US domestic cow prices are currently sitting just shy of US$3/lb. In contrast, US imported beef prices have struggled to gain any pricing traction. A wave of much higher volumes from Australia and New Zealand hasn’t helped. 

In the seven months to the end of July, these two countries combined shipped an extra 75,000t of beef into the US compared to the same period last year. Indications from the US point to a further surge of Australian beef thus far into August. 

These higher imported beef supplies dampened demand and contributed to a wide spread between US domestic and imported prices. 

Armed with choice, higher supplies of fresh domestic lean beef with its multiple use options have been favoured over frozen imported beef, which is generally only used in the foodservice sector – a sector that has struggled with high prices and reduced spending this year.

Every piece of data out of the US points to lower cattle numbers over the next few years, be it cow and calf numbers, feed lot numbers or even cattle outside of feedlots. 

The US Department of Agriculture July inventory saw all cattle and calf numbers drop by 2.7 million head since July 2022. An 800,000-head drop in beef cow numbers, combined with a 600,000-head drop in heifer numbers, points to even tighter calf numbers in 2024 and 2025. Ultimately this will head to lower beef production within the US. At some point, based on weather conditions and profitability, US farmers will start to rebuild cattle numbers, which will further tighten production. 

The estimated inventory of US beef cows on July 1 was 29.4 million head. The last time the beef herd fell this low was in 2014. Back then the drop in availability created a positive pricing environment for imported beef as the US needed to offset their production shortfalls.  

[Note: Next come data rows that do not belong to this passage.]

-- ==== Sys2Proof/Safety.lean ====
section
/-! DEFINITION. What a safe state is, and the terms the claims use. -/

namespace Sys2Proof.Machine

/-- The active segment of a running trajectory (R42, R125, R128, R129): its ends are legal duties,
it is not past its last step, and a Linear segment's accumulator is `step * (end - start)`. -/
abbrev State.SegmentOk (s : State) : Prop :=
  s.tick.segStart.toNat ≤ maxDuty s.cfg ∧ s.tick.segEnd.toNat ≤ maxDuty s.cfg ∧
  (s.tick.segStep < s.tick.segTotal ∨ (s.tick.segTotal = 0 ∧ s.tick.segStep = 0)) ∧
  (s.tick.segShape = .linear →
    s.tick.segAcc.toInt =
      (s.tick.segStep.toNat : Int) * ((s.tick.segEnd.toNat : Int) - s.tick.segStart.toNat))

/-- A record whose duties are legal (R120). -/
abbrev segmentLegal (c : Config.ConfigRegs) (g : Segment) : Prop :=
  g.startDuty.toNat ≤ maxDuty c ∧ g.endDuty.toNat ≤ maxDuty c

/-- A place of the loop pass that a run can be in: a frame waiting to be sent is one of the
device's own frames and fits. -/
def placeOk (p : Config.Params) : CoopPos → Bool
  | .send i => i.fits p && decide (i.direction = .deviceToHost)
  | _ => true

/-- The machine's invariant: the ranges the spec states for its registers and arrays. -/
structure State.Inv (s : State) : Prop where
  /-- R8, R101. -/
  params : s.params.Valid
  /-- R28, R247. -/
  cfg : s.cfg.Valid s.params
  /-- R30, R31. -/
  period : s.periodUs = periodOf s.cfg.senseRate
  /-- R39. -/
  queueLength : s.coop.queue.length = s.params.qSlots
  /-- R43. -/
  ringLength : s.tick.ring.length = s.params.ringN
  /-- R40. -/
  head : s.coop.qHead < s.params.qSlots
  /-- R41. -/
  tail : s.tick.qTail < s.params.qSlots
  /-- R44. -/
  widx : s.tick.widx < s.params.ringN
  /-- R36. -/
  dutyCmd : s.coop.dutyCmd.toNat ≤ maxDuty s.cfg
  /-- R38, R143. -/
  dutyOut : s.tick.dutyOut.toNat ≤ maxDuty s.cfg
  /-- R39, R72. -/
  live : ∀ g ∈ s.liveSegments, segmentLegal s.cfg g
  /-- R42, R128. -/
  active : s.tick.autoActive = true → s.SegmentOk
  /-- R47. -/
  receiver : s.coop.pstate = .awaitBody → lengthValid s.params s.coop.plen = true
  /-- R52. -/
  place : placeOk s.params s.coop.pos = true
  /-- R218: a tick is pending only inside the exclusion window. -/
  pending : s.tickPending.isSome = true → s.windowOpen = true

/-- No event falls inside a handler: nothing is left of the script. -/
abbrev State.Quiet (s : State) : Prop := s.sched.script = []

/-- No tick is left in the script: inputs may still fall inside a handler. -/
def noTicks (script : List Event) : Bool :=
  script.all (fun e => match e with | .tick _ => false | _ => true)

/-- No input of HOST or ENV is left in the script: ticks and COOP steps only. -/
def noInputs (script : List Event) : Bool :=
  script.all (fun e => match e with | .tick _ | .coop => true | _ => false)

/-- A response frame (R84). -/
def isResponse : Instr → Bool
  | .respAck _ | .respError _ _ | .respStatus _ _ | .respDuty _ => true
  | _ => false

/-- The reply R194 gives a command: an error when its value check fails (R180 to R183, R189), none
for a successful SET_DUTY_NOACK or SET_DUTY_FAST, STATUS or DUTY for the queries, else an ACK. -/
def replyTo (s : State) : Instr → Option Instr
  | .ping => some (.respAck 0x01)
  | .getStatus => some (.respStatus s.params.fwVersion s.cfg)
  | .getDuty => some (.respDuty s.tick.dutyOut)
  | .setOutputPin _ => some (.respAck 0x10)
  | .setSensePin _ => some (.respAck 0x11)
  | .setPwmFreq f =>
    if f.toNat < s.params.pwmFreqMin ∨ s.params.pwmFreqMax < f.toNat then some (.respError 0x12 0x01)
    else some (.respAck 0x12)
  | .setDuty d => if maxDuty s.cfg < d.toNat then some (.respError 0x20 0x02) else some (.respAck 0x20)
  | .setDutyNoack d => if maxDuty s.cfg < d.toNat then some (.respError 0x21 0x02) else none
  | .setDutyFast d => if maxDuty s.cfg < d.toNat then some (.respError 0x22 0x02) else none
  | .stopOutput => some (.respAck 0x23)
  | .startStream => some (.respAck 0x30)
  | .stopStream => some (.respAck 0x31)
  | .startAutomation => some (.respAck 0x40)
  | .stopAutomation => some (.respAck 0x41)
  | .queueTrajSeg a b shape _ =>
    if 1 < shape.toNat then some (.respError 0x52 0x01)
    else if maxDuty s.cfg < a.toNat ∨ maxDuty s.cfg < b.toNat then some (.respError 0x52 0x02)
    else some (.respAck 0x52)
  | .saveSettings => some (.respAck 0x60)
  | .softReset => some (.respAck 0x70)
  | .saveAndReset => some (.respAck 0x71)
  | .respAck _ | .respError _ _ | .respStatus _ _ | .respDuty _ => none
  | .telemSnapshot _ | .telemTimesync _ => none

/-- The duties `n` calls of `Advance` return, and the state after them (R125). -/
def State.advances : Nat → State → List U16 × State
  | 0, s => ([], s)
  | n + 1, s =>
    let (v, s') := s.advance
    let (vs, s'') := State.advances n s'
    (v :: vs, s'')

/-- COOP takes its step next, and `rest` follows. -/
abbrev State.CoopDue (s : State) (rest : List Event) : Prop := s.sched.script = .coop :: rest

end Sys2Proof.Machine
end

By mid to late 2014, buoyed by strong export demand, NZ bull and cow prices climbed over $4/kg and $5/kg respectively, with prime prices also following suit. While hard to imagine now, this was pushing into new pricing territory back then. Those higher prices were maintained until covid-19 appeared in early 2020. 

The key is if the US is facing large production lows from next year then, as US beef supplies start to run thin, the country’s reliance on imported product will return. This leads many to expect 2024 will be a solid year for US imported beef prices. All going to plan, this bodes well for stronger farmgate returns through 2024. 

There is a risk we may not see the pricing reaction of days gone by. This is simply because external factors continue to exert more influence on the general market than through the last rebuild phase. Drought, increased Australian supplies and Brazil’s production all remain additional wildcards. 

Despite this, the prospects are looking decidedly stronger than this season. The question is, will we have the beef numbers available to fully capitalise on this brighter outlook?